What to do: Your answer should consist of each line below that includes the word "tensors".

The records:
================================

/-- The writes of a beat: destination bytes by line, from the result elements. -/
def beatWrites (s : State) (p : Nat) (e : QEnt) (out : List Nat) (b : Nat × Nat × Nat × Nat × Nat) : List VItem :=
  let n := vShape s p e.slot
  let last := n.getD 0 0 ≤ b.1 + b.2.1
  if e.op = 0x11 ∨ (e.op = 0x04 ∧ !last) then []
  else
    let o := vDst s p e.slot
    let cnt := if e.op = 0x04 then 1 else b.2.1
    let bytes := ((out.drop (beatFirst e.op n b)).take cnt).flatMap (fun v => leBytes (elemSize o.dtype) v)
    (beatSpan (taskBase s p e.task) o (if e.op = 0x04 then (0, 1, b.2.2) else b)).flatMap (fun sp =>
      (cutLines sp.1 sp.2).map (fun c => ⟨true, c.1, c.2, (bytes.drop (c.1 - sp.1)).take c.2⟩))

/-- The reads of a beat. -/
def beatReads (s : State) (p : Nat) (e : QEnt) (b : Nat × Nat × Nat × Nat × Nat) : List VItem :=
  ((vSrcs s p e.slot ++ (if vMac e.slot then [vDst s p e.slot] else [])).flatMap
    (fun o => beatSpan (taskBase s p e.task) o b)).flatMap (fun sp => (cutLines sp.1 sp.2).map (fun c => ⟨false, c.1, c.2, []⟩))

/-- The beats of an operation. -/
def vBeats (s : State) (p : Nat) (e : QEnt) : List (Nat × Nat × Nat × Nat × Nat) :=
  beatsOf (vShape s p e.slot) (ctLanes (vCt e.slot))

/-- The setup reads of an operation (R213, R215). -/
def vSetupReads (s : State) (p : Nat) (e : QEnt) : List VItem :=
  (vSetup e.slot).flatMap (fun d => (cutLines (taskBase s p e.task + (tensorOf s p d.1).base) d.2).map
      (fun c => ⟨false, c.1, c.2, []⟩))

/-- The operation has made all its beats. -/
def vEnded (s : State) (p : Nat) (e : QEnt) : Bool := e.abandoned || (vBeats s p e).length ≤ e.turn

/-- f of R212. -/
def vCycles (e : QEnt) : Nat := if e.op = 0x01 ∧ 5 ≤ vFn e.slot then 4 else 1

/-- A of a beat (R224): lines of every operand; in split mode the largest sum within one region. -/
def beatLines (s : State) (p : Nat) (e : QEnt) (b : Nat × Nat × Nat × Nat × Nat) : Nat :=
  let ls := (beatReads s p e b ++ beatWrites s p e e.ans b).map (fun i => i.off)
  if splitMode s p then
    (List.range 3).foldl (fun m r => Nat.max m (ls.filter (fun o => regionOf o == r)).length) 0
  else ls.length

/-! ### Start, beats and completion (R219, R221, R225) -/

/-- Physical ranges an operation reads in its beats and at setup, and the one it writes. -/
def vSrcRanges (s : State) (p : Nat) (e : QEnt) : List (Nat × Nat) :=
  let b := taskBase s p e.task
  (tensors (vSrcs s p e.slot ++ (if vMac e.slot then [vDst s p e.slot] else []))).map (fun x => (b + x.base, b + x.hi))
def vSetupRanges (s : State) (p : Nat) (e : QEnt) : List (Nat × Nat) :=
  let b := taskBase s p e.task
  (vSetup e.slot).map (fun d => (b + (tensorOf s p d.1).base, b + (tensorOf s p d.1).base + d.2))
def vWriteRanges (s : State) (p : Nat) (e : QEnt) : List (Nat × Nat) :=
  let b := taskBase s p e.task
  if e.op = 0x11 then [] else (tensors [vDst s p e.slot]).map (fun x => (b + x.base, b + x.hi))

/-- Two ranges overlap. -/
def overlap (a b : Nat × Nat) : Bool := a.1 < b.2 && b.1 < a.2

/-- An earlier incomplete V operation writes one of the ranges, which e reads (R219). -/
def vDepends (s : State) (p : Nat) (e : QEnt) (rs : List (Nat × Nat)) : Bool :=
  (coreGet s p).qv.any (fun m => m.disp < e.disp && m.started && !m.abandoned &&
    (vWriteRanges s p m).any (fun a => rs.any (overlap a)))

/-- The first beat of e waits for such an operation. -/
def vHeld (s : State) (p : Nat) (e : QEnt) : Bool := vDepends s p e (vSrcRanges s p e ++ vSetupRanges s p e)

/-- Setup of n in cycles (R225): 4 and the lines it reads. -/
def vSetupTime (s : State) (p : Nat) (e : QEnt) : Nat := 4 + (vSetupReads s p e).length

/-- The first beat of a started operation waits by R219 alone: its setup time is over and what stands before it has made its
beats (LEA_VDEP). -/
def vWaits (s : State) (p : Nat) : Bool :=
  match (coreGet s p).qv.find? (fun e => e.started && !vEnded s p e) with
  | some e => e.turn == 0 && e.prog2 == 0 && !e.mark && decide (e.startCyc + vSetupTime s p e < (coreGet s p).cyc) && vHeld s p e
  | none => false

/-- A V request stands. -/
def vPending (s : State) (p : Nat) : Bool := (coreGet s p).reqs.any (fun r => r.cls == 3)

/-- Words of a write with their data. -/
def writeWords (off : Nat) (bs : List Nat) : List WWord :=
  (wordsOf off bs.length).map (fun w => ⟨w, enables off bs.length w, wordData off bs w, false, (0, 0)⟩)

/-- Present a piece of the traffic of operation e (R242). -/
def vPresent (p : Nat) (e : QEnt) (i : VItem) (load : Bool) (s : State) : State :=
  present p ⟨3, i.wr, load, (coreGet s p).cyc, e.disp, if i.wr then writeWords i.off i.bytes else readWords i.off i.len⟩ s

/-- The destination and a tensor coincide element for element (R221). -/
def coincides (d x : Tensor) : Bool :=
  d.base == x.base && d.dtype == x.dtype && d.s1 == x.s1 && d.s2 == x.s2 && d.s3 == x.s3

================================

Written solution:
  (tensors (vSrcs s p e.slot ++ (if vMac e.slot then [vDst s p e.slot] else []))).map (fun x => (b + x.base, b + x.hi))
  if e.op = 0x11 then [] else (tensors [vDst s p e.slot]).map (fun x => (b + x.base, b + x.hi))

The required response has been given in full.